▶ _Records for processing_
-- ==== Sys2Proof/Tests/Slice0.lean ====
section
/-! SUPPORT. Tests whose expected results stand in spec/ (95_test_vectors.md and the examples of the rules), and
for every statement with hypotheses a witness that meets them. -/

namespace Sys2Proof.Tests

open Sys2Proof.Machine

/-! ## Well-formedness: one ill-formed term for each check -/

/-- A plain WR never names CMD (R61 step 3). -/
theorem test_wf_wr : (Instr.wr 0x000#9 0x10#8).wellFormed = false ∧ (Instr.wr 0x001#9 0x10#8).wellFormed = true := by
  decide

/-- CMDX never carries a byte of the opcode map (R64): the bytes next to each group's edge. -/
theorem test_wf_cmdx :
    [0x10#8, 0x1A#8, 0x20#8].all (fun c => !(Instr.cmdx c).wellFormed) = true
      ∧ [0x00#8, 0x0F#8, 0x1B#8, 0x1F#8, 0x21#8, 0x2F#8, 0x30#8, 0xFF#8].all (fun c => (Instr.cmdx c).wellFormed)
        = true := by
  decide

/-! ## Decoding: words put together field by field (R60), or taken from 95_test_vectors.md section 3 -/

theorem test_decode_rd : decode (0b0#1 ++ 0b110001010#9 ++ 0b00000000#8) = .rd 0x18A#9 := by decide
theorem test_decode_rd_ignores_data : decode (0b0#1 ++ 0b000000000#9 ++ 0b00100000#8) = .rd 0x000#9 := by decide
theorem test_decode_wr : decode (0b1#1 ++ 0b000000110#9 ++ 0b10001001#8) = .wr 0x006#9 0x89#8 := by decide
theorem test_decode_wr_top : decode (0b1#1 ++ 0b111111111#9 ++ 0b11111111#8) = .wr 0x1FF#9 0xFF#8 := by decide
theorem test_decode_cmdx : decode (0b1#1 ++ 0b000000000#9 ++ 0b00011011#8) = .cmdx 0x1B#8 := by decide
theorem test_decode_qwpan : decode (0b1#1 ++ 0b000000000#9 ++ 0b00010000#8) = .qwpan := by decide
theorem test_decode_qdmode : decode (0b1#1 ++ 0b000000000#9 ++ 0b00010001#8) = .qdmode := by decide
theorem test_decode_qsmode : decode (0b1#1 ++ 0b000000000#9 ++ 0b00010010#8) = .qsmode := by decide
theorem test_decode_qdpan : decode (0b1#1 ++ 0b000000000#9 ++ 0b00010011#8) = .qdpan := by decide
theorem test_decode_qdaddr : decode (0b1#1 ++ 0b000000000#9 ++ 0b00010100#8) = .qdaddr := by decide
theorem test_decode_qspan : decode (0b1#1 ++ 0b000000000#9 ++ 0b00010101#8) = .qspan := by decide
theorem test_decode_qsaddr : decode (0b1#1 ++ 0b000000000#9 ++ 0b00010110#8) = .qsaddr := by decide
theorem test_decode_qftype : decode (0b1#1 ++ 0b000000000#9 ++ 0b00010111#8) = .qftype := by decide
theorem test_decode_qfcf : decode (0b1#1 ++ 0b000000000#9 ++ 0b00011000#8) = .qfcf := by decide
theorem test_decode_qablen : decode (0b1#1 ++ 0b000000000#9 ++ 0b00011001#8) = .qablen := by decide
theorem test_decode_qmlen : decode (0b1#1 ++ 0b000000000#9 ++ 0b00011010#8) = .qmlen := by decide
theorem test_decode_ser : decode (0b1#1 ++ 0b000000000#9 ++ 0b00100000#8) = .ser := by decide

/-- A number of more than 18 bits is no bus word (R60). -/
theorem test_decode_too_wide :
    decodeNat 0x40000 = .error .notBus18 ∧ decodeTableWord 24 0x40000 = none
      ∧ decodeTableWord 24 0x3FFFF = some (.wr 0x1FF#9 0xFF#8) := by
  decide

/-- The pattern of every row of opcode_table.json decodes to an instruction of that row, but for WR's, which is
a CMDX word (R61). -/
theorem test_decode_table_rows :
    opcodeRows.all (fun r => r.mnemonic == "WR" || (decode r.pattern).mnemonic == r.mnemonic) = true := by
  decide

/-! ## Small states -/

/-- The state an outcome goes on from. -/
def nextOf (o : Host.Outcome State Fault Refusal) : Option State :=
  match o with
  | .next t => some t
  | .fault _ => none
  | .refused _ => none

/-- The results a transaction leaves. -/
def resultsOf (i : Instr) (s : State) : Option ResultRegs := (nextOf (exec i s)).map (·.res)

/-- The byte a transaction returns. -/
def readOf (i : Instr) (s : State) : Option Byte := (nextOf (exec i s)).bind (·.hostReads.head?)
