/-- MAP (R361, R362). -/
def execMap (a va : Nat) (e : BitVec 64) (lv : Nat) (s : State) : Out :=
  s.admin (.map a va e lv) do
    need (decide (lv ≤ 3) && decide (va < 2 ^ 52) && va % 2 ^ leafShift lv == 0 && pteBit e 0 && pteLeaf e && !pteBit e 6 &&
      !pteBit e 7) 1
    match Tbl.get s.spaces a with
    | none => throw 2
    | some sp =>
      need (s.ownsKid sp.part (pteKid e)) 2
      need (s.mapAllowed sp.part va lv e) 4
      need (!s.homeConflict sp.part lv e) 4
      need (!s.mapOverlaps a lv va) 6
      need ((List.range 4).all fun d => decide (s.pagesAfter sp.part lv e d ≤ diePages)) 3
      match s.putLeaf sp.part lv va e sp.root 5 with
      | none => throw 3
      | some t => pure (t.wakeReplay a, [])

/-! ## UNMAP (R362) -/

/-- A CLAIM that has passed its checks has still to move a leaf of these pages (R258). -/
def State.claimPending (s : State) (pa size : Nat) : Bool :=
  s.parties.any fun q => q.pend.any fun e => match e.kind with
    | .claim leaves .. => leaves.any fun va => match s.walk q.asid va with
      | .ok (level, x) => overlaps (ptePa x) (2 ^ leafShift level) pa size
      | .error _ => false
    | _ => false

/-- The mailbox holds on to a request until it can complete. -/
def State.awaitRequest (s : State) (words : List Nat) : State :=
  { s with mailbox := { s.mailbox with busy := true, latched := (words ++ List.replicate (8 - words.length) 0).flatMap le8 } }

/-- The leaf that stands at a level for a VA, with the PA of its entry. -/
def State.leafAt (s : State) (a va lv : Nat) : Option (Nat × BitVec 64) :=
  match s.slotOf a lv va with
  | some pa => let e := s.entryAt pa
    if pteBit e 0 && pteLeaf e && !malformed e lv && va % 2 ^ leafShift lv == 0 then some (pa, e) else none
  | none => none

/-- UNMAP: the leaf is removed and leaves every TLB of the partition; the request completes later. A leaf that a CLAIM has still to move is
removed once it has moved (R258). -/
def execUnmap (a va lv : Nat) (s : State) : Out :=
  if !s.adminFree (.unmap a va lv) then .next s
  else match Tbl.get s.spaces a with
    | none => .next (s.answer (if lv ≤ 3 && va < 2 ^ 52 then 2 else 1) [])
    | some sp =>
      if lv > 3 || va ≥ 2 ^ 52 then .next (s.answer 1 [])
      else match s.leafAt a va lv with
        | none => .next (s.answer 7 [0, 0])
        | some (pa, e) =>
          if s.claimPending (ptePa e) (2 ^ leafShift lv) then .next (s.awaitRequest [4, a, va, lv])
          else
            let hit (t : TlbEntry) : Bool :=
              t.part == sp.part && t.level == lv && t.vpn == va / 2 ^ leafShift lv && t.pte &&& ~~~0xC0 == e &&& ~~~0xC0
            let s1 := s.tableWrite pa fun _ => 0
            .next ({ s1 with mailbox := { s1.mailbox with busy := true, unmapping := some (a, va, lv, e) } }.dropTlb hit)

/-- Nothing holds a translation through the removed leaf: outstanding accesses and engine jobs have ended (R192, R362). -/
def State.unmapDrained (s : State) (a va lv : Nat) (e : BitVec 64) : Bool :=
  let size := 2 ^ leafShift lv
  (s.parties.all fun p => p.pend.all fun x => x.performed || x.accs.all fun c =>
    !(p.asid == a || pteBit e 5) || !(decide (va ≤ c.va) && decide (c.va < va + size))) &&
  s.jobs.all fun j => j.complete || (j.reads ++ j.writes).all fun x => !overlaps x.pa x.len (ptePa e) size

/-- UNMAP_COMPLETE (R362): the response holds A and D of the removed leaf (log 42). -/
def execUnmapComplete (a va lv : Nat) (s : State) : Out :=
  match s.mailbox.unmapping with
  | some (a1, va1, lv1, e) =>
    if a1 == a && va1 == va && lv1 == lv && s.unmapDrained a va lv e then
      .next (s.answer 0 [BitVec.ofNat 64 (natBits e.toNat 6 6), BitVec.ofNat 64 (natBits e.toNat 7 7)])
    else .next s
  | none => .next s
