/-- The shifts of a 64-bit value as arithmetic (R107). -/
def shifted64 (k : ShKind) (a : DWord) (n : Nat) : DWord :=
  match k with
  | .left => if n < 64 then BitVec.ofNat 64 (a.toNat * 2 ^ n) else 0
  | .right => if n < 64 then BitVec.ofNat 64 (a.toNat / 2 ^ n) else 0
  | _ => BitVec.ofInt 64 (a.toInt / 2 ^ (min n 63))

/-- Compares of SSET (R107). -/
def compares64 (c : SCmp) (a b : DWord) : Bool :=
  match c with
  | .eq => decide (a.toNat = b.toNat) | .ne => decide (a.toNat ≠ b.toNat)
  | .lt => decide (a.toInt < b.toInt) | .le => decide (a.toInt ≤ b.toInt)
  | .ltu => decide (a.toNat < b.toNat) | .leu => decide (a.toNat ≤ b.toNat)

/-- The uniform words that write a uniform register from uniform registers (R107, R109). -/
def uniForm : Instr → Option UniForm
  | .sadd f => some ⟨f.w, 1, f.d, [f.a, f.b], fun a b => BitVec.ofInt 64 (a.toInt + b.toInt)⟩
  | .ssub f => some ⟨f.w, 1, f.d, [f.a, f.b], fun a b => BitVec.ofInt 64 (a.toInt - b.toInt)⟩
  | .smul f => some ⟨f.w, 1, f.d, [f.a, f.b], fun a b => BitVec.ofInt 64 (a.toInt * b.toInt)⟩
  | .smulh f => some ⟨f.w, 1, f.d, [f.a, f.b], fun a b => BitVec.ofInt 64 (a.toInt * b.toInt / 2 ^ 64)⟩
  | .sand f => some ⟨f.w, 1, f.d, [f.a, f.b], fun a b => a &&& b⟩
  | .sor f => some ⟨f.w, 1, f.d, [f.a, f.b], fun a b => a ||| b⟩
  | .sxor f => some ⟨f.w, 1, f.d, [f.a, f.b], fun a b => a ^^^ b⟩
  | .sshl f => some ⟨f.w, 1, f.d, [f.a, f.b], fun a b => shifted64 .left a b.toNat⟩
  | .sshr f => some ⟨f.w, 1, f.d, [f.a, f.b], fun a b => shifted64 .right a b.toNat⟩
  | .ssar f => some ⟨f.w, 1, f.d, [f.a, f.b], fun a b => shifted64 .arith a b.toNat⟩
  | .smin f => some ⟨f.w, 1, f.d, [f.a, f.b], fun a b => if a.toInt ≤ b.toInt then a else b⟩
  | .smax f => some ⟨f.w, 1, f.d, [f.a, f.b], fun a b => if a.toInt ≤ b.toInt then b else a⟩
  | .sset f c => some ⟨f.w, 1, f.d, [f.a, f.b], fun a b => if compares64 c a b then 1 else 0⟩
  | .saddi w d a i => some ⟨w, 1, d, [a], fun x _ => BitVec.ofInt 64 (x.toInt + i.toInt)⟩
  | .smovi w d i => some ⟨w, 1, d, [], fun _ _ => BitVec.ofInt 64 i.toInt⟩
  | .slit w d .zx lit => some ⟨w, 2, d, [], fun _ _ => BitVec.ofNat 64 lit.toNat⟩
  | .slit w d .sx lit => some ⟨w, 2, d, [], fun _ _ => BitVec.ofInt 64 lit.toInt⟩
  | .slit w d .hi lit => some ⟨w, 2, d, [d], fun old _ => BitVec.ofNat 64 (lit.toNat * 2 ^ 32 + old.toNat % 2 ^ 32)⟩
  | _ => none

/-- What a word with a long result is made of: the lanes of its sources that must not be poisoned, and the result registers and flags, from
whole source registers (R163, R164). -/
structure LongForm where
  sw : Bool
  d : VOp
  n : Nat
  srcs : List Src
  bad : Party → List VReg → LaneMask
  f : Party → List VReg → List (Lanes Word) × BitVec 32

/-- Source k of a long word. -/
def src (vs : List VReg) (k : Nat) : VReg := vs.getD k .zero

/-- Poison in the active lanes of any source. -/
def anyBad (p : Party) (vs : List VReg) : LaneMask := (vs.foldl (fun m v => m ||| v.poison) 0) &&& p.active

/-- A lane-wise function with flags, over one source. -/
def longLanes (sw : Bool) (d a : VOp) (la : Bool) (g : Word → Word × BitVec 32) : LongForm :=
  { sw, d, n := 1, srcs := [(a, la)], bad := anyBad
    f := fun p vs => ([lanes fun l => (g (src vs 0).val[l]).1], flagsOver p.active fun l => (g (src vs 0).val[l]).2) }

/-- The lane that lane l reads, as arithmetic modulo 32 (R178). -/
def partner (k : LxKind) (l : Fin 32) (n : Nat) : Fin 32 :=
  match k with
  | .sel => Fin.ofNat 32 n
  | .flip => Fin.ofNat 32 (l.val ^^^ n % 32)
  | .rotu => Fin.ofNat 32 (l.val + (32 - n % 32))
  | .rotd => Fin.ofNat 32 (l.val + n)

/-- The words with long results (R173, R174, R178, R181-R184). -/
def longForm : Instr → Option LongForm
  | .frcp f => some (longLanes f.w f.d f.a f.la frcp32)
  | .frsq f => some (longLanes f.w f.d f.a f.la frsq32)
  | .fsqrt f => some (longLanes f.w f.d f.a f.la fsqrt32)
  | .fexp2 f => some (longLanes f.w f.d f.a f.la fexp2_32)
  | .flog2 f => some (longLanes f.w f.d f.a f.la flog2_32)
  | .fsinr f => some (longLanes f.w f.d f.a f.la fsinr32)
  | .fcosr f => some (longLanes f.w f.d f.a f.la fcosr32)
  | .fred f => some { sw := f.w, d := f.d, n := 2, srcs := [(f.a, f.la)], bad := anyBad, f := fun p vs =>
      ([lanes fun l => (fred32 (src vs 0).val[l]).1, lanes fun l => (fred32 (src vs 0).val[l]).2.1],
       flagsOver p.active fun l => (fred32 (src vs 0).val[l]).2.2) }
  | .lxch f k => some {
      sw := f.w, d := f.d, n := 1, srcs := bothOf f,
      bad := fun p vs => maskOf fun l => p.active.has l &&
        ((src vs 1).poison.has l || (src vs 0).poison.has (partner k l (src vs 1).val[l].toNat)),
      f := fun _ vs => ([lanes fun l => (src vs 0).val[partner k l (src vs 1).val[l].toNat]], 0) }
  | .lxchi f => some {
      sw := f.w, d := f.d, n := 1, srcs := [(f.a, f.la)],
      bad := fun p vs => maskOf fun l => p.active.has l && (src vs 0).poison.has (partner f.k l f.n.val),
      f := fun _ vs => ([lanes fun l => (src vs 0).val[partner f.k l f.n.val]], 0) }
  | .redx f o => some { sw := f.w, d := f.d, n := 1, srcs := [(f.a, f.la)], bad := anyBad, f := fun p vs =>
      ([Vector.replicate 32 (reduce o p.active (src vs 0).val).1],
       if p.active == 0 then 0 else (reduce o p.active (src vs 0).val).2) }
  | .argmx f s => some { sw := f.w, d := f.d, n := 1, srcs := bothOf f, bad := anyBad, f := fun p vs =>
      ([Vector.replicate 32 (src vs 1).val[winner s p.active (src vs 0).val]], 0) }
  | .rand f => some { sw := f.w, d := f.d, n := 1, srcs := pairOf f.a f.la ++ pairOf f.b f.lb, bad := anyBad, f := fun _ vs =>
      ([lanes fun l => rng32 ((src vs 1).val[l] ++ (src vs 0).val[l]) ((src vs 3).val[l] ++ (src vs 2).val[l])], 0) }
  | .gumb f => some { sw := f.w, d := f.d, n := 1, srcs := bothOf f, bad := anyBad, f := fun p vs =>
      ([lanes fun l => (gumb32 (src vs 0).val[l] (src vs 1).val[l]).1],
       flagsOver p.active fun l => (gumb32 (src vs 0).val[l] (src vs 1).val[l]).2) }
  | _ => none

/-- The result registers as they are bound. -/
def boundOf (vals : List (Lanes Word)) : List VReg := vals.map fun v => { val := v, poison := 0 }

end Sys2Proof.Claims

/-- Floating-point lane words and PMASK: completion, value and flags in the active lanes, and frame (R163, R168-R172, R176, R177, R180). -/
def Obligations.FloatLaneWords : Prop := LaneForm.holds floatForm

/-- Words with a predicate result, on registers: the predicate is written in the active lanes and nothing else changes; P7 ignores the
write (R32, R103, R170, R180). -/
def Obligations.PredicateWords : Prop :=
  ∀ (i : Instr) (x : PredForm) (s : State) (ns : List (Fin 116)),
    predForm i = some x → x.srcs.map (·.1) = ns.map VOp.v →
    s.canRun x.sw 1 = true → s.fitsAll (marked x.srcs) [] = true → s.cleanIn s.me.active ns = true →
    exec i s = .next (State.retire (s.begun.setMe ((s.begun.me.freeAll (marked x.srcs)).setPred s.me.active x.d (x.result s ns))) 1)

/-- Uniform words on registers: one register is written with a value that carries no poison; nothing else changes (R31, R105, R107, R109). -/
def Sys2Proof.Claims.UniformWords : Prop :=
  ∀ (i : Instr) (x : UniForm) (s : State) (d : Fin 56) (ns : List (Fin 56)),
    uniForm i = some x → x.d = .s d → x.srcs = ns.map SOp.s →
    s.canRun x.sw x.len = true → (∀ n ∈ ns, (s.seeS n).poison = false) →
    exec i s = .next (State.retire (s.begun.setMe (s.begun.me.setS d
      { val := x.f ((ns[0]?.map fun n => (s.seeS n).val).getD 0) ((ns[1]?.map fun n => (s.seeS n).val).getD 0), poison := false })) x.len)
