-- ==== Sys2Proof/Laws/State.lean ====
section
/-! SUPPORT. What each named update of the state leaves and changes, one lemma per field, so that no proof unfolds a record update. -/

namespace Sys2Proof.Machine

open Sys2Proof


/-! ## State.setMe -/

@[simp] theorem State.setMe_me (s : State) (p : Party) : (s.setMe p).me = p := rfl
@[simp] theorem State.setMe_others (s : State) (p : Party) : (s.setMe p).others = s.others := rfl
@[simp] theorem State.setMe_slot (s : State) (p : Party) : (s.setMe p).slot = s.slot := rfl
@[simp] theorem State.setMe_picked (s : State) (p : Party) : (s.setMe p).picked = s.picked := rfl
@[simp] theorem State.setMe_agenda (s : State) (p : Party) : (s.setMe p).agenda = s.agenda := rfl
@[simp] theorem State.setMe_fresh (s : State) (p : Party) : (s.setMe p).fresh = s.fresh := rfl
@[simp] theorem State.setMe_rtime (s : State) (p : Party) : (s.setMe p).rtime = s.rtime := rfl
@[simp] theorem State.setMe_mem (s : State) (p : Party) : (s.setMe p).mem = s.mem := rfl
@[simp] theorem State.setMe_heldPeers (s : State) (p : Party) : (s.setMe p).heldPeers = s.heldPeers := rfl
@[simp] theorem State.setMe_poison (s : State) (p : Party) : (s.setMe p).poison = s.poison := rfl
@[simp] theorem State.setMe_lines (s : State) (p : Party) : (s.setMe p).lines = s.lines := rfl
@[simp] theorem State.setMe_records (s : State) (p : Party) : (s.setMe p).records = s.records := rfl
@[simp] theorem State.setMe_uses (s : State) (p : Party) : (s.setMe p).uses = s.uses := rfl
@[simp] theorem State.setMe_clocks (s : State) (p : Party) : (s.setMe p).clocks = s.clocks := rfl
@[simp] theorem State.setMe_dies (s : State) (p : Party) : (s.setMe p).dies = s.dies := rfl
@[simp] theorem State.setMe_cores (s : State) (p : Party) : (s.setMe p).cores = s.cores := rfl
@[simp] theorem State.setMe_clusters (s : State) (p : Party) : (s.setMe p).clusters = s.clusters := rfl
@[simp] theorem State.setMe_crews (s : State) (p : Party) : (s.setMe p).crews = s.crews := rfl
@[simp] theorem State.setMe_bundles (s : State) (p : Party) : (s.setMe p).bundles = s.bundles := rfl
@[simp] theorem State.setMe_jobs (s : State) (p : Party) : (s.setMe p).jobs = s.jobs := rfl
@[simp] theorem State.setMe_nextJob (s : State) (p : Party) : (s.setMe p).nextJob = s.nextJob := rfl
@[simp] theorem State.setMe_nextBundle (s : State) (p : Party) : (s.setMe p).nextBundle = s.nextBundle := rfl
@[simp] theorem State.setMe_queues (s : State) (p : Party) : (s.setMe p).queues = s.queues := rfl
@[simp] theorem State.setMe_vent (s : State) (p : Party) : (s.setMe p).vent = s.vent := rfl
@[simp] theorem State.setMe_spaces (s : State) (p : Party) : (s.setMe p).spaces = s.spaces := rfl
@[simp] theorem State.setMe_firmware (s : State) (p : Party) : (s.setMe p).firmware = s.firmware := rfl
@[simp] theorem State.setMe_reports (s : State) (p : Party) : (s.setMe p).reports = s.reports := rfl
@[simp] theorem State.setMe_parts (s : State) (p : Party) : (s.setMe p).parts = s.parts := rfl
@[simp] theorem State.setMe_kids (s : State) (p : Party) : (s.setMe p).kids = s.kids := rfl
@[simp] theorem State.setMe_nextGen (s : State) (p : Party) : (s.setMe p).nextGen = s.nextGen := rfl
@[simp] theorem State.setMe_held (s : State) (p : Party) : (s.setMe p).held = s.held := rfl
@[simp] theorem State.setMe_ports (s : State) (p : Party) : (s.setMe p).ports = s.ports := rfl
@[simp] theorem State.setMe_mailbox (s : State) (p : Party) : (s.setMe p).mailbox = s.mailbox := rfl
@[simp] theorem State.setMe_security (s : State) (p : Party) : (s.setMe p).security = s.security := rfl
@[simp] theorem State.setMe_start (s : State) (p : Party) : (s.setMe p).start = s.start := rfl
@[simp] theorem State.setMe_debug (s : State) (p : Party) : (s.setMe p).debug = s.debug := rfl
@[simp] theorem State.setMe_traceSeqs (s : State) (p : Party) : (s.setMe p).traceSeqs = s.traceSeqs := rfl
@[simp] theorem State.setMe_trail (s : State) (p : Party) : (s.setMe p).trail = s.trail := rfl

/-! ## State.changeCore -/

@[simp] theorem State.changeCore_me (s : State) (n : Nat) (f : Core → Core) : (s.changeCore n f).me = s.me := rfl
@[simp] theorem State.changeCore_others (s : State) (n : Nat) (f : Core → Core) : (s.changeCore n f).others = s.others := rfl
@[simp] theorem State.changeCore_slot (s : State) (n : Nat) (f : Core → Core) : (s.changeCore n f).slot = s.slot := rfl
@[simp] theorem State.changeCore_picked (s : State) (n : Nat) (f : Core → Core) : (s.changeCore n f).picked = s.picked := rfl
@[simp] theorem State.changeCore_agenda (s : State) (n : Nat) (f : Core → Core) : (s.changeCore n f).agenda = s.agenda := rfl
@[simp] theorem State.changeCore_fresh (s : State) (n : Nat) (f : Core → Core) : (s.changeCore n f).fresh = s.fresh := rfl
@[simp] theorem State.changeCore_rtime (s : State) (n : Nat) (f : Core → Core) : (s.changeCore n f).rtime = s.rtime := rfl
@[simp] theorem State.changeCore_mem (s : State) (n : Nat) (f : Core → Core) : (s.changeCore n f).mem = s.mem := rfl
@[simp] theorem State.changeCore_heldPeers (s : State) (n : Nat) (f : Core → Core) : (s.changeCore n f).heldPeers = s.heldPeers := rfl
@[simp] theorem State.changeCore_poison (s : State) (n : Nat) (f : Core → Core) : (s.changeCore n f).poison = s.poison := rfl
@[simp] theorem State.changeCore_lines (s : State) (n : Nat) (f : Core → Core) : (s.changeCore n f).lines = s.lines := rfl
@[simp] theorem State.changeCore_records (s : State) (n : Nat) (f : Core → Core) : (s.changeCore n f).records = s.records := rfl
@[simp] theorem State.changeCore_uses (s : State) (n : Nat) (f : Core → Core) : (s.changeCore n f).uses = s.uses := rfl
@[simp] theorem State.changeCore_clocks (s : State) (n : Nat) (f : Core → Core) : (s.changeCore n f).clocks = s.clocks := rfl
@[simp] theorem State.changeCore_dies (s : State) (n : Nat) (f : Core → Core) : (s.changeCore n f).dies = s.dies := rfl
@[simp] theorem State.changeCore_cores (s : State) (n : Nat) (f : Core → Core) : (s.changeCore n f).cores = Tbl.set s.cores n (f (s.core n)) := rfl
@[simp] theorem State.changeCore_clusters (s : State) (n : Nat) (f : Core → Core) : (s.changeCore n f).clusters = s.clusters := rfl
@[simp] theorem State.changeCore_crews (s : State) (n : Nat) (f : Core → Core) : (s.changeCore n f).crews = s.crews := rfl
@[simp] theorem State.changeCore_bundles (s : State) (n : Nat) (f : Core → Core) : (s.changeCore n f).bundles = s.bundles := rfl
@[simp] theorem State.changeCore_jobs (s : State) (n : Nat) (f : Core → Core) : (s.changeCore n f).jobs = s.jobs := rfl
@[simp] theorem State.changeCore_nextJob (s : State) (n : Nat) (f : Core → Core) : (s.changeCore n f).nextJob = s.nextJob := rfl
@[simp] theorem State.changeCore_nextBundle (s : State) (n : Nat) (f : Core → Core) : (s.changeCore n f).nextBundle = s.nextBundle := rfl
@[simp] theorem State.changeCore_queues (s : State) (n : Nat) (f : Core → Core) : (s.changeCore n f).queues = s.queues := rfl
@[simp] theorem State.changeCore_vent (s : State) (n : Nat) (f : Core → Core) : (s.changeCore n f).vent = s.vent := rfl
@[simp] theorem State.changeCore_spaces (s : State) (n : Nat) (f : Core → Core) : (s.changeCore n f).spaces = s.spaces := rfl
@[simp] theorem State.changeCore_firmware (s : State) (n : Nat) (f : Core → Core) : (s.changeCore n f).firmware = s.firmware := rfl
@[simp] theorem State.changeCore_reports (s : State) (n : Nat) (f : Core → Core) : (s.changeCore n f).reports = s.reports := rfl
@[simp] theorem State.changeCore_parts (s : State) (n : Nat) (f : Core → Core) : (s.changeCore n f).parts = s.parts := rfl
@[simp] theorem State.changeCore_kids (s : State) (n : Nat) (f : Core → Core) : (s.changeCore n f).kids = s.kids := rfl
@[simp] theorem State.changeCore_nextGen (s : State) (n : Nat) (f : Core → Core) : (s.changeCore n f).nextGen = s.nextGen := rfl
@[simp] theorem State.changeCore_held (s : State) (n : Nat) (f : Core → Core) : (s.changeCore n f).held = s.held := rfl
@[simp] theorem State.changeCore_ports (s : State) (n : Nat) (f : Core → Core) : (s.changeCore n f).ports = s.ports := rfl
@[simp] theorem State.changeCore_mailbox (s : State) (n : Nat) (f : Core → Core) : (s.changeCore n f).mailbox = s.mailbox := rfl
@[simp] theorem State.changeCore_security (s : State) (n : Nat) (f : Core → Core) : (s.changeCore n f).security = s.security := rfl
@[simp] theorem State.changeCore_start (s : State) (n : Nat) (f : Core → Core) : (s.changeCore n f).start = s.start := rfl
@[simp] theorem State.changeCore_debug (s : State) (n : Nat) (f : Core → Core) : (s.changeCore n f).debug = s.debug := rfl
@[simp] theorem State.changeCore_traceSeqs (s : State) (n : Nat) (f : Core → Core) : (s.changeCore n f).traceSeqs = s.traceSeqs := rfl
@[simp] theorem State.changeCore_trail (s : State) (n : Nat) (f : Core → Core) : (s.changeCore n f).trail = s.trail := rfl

▶ _Task goal_
Set down again, word for word, the stretch of records from the line with "def longLanes (sw" to the line with "(l.val ^^^ n % 32)", both of those lines included.

▶ _Exercise response_
def longLanes (sw : Bool) (d a : VOp) (la : Bool) (g : Word → Word × BitVec 32) : LongForm :=
  { sw, d, n := 1, srcs := [(a, la)], bad := anyBad
    f := fun p vs => ([lanes fun l => (g (src vs 0).val[l]).1], flagsOver p.active fun l => (g (src vs 0).val[l]).2) }

/-- The lane that lane l reads, as arithmetic modulo 32 (R178). -/
def partner (k : LxKind) (l : Fin 32) (n : Nat) : Fin 32 :=
  match k with
  | .sel => Fin.ofNat 32 n
  | .flip => Fin.ofNat 32 (l.val ^^^ n % 32)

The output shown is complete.